ACTION ITEM →
Extract, unchanged, each line of the listing below from its first line through the line that contains "FLAGS (R76). -/", inclusive, and nothing else.

################

-- ==== Sys2Proof/Machine/Flags.lean ====
section
/-! DEFINITION. The FLAGS bits (R76), how results round and which bits each rounding raises (R74 to R77), and how a lane
operation's bits are gathered over the active lanes. -/

namespace Sys2Proof.Machine

/-- The seven bits of FLAGS (R76). -/
abbrev FlagBits := BitVec 7
def fInvalid : FlagBits := 1
def fDivzero : FlagBits := 2
def fOverflow : FlagBits := 4
def fUnderflow : FlagBits := 8
def fInexact : FlagBits := 16
def fSat : FlagBits := 32
def fRange : FlagBits := 64

/-- An IEEE layout: exponent bits and fraction bits (R67). -/
structure Ieee where
  eb : Nat
  fb : Nat
  deriving DecidableEq, Repr
def Ieee.bias (f : Ieee) : Nat := 2 ^ (f.eb - 1) - 1
def Ieee.width (f : Ieee) : Nat := f.eb + f.fb + 1
/-- The layout of a tag, for the four IEEE formats (R67). -/
def Tag.ieee : Tag → Option Ieee
  | .fp64 => some ⟨11, 52⟩ | .fp32 => some ⟨8, 23⟩ | .fp16 => some ⟨5, 10⟩ | .bf16 => some ⟨8, 7⟩ | _ => Option.none
def Tag.isFp (t : Tag) : Bool := t.ieee.isSome
def Tag.isTap : Tag → Bool | .tap8 => true | .tap6 => true | _ => false
def Tag.isInt : Tag → Bool
  | .int8 | .uint8 | .int4 | .int16 | .int32 | .uint32 | .int64 => true | _ => false
def Tag.signed : Tag → Bool | .uint8 => false | .uint32 => false | _ => true
/-- The width in which integer arithmetic of a tag wraps (R73, R88). -/
def Tag.iw (t : Tag) : Nat := if t = .int4 then 4 else t.ebits
/-- Formats under 16 bits round ties away from zero (R74). -/
def Tag.tiesAway (t : Tag) : Bool := decide (t.ebits < 16)

/-- A magnitude that is exact, or known to lie strictly between `m` and `m + 1` units of 2^`e` (`more`). -/
structure Mag where
  m    : Nat
  e    : Int
  more : Bool
  deriving DecidableEq, Repr

/-- The number of bits of a number. -/
def bitLen (n : Nat) : Nat := if n = 0 then 0 else Nat.log2 n + 1
/-- A magnitude rounded to a whole number of units of 2^`q`, and whether that was inexact: to nearest, a tie to even, or
away from zero where `away` (R74). Where units are finer than the magnitude is known to, `more` cannot decide. -/
def roundUnits (x : Mag) (q : Int) (away : Bool) : Nat × Bool :=
  let sh := q - x.e
  if sh ≤ 0 then (x.m <<< sh.natAbs, x.more)
  else
    let n := sh.natAbs
    let hi := x.m >>> n
    let lo := x.m % 2 ^ n
    let half := 2 ^ (n - 1)
    let up := decide (half < lo) || (lo = half && (x.more || away || hi % 2 = 1))
    (if up then hi + 1 else hi, lo ≠ 0 || x.more)

/-- The bits of an infinity, and of the default NaN (R69). -/
def Ieee.inf (f : Ieee) (neg : Bool) : Nat := (if neg then 2 ^ (f.eb + f.fb) else 0) + (2 ^ f.eb - 1) * 2 ^ f.fb
def Ieee.dnan (f : Ieee) : Nat := f.inf false + 2 ^ (f.fb - 1)
def Ieee.zero (f : Ieee) (neg : Bool) : Nat := if neg then 2 ^ (f.eb + f.fb) else 0
def Ieee.one (f : Ieee) : Nat := f.bias * 2 ^ f.fb

/-- A signed magnitude rounded into an IEEE format, with its flags (R74, R76): OVERFLOW to infinity, UNDERFLOW where the
result is tiny after rounding, judged with an unbounded exponent, and inexact. -/
def roundIeee (f : Ieee) (neg : Bool) (x : Mag) : Nat × FlagBits :=
  if x.m = 0 && !x.more then (f.zero neg, 0)
  else
    let emin : Int := 1 - f.bias
    let e : Int := x.e + bitLen x.m - 1
    let q : Int := max e emin - f.fb
    let (n, inx) := roundUnits x q false
    let field : Int := q + f.fb + f.bias - 1
    let b : Int := field * 2 ^ f.fb + n
    if b ≥ (2 ^ f.eb - 1) * 2 ^ f.fb then (f.inf neg, fOverflow ||| fInexact)
    else
      let (n2, _) := roundUnits x (e - f.fb) false
      let tiny := decide (e < emin) && !(e = emin - 1 && decide (2 ^ (f.fb + 1) ≤ n2))
      (f.zero neg + b.toNat, (if inx then fInexact else 0) ||| (if inx && tiny then fUnderflow else 0))

/-- The order of two dyadic magnitudes. -/
def dyLe (m : Nat) (e : Int) (m' : Nat) (e' : Int) : Bool :=
  if e ≥ e' then decide (m <<< (e - e').natAbs ≤ m') else decide (m ≤ m' <<< (e' - e).natAbs)

/-- Total bits and exponent bits of a tapered format (R70). -/
def Tag.tap : Tag → Nat × Nat | .tap8 => (8, 1) | _ => (6, 0)
/-- The number of leading bits equal to `b` in the low `w` bits of `m`. -/
def runLen (m : Nat) (b : Bool) : Nat → Nat
  | 0 => 0
  | w + 1 => if m.testBit w = b then 1 + runLen m b w else 0
/-- The magnitude of a nonzero magnitude field `m` of a tapered format, as `mant * 2^exp` (R70). -/
def tapMag (t : Tag) (m : Nat) : Nat × Int :=
  let (n, es) := t.tap
  let b := m.testBit (n - 2)
  let r := runLen m b (n - 1)
  let k : Int := if b then (r : Int) - 1 else -(r : Int)
  let left := n - 1 - r - (if r < n - 1 then 1 else 0)
  let rest := m % 2 ^ left
  let e := if es ≤ left then rest >>> (left - es) else rest <<< (es - left)
  let fb := left - es
  let f := if es ≤ left then rest % 2 ^ fb else 0
  (2 ^ fb + f, k * 2 ^ es + e - fb)
/-- The largest magnitude field at or below `p` whose value is at most the magnitude; 0 where none is. -/
def tapFloor (t : Tag) (m : Nat) (e : Int) : Nat → Nat
  | 0 => 0
  | p + 1 => let v := tapMag t (p + 1); if dyLe v.1 v.2 m e then p + 1 else tapFloor t m e p
/-- An exact magnitude rounded into a tapered format: to the nearer of two adjacent magnitudes in value, ties away from
zero; above maxval it saturates and below minval it rises (R74, R75). -/
def roundTap (t : Tag) (neg : Bool) (m : Nat) (e : Int) : Nat × FlagBits :=
  let n := t.tap.1
  let s := if neg then 2 ^ (n - 1) else 0
  let top := 2 ^ (n - 1) - 1
  if m = 0 then (0, 0)
  else
    let vmax := tapMag t top
    let vmin := tapMag t 1
    if !dyLe m e vmax.1 vmax.2 then (s + top, fSat ||| fInexact)
    else if !dyLe vmin.1 vmin.2 m e then (s + 1, fUnderflow ||| fInexact)
    else
      let p := tapFloor t m e top
      let v := tapMag t p
      if dyLe m e v.1 v.2 then (s + p, 0)
      else
        let u := tapMag t (p + 1)
        let lo := min v.2 u.2
        let mid := v.1 * 2 ^ (v.2 - lo).natAbs + u.1 * 2 ^ (u.2 - lo).natAbs
        (s + (if dyLe mid (lo - 1) m e then p + 1 else p), fInexact)

/-- The range of an integer format (R73). -/
def intMin (t : Tag) : Int := if t.signed then -(2 ^ (t.iw - 1) : Nat) else 0
def intMax (t : Tag) : Int := if t.signed then (2 ^ (t.iw - 1) : Nat) - 1 else (2 ^ t.iw : Nat) - 1
/-- An integer wrapped into a register element of an integer format; INT4 is sign-extended into its container (R73, R88). -/
def wrapInt (t : Tag) (v : Int) : Nat := if t = .int4 then trunc 8 (sgn 4 (trunc 4 v)) else trunc t.ebits v
/-- The value of a register element of an integer format (R72, R73, R117). -/
def intVal (t : Tag) (b : Nat) : Int := if t.signed then sgn t.iw b else (b % 2 ^ t.iw : Nat)
/-- `Sat` of R10 into an integer format. -/
def satInt (t : Tag) (v : Int) : Nat × Bool :=
  if v > intMax t then (wrapInt t (intMax t), true)
  else if v < intMin t then (wrapInt t (intMin t), true) else (wrapInt t v, false)
/-- A signed magnitude rounded into an integer format; out of range it saturates (R74, R75). -/
def roundInt (t : Tag) (neg : Bool) (x : Mag) : Nat × FlagBits :=
  let (n, inx) := roundUnits x 0 t.tiesAway
  let v : Int := if neg then -(n : Int) else n
  match satInt t v with
  | (b, true) => (b, fSat ||| fInexact)
  | (b, false) => (b, if inx then fInexact else 0)
/-- `Round(format, value)` of R10 and R74 for an exact value. -/
def roundTo (t : Tag) (neg : Bool) (m : Nat) (e : Int) : Nat × FlagBits :=
  match t.ieee with
  | some f => roundIeee f neg ⟨m, e, false⟩
  | none => if t.isTap then roundTap t neg m e else roundInt t neg ⟨m, e, false⟩

/-- The bits of the active lanes' results together (R77). -/
def orAll (l : List FlagBits) : FlagBits := l.foldl (· ||| ·) 0

end Sys2Proof.Machine
end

################

THE ANSWER →
-- ==== Sys2Proof/Machine/Flags.lean ====
section
/-! DEFINITION. The FLAGS bits (R76), how results round and which bits each rounding raises (R74 to R77), and how a lane
operation's bits are gathered over the active lanes. -/

namespace Sys2Proof.Machine

/-- The seven bits of FLAGS (R76). -/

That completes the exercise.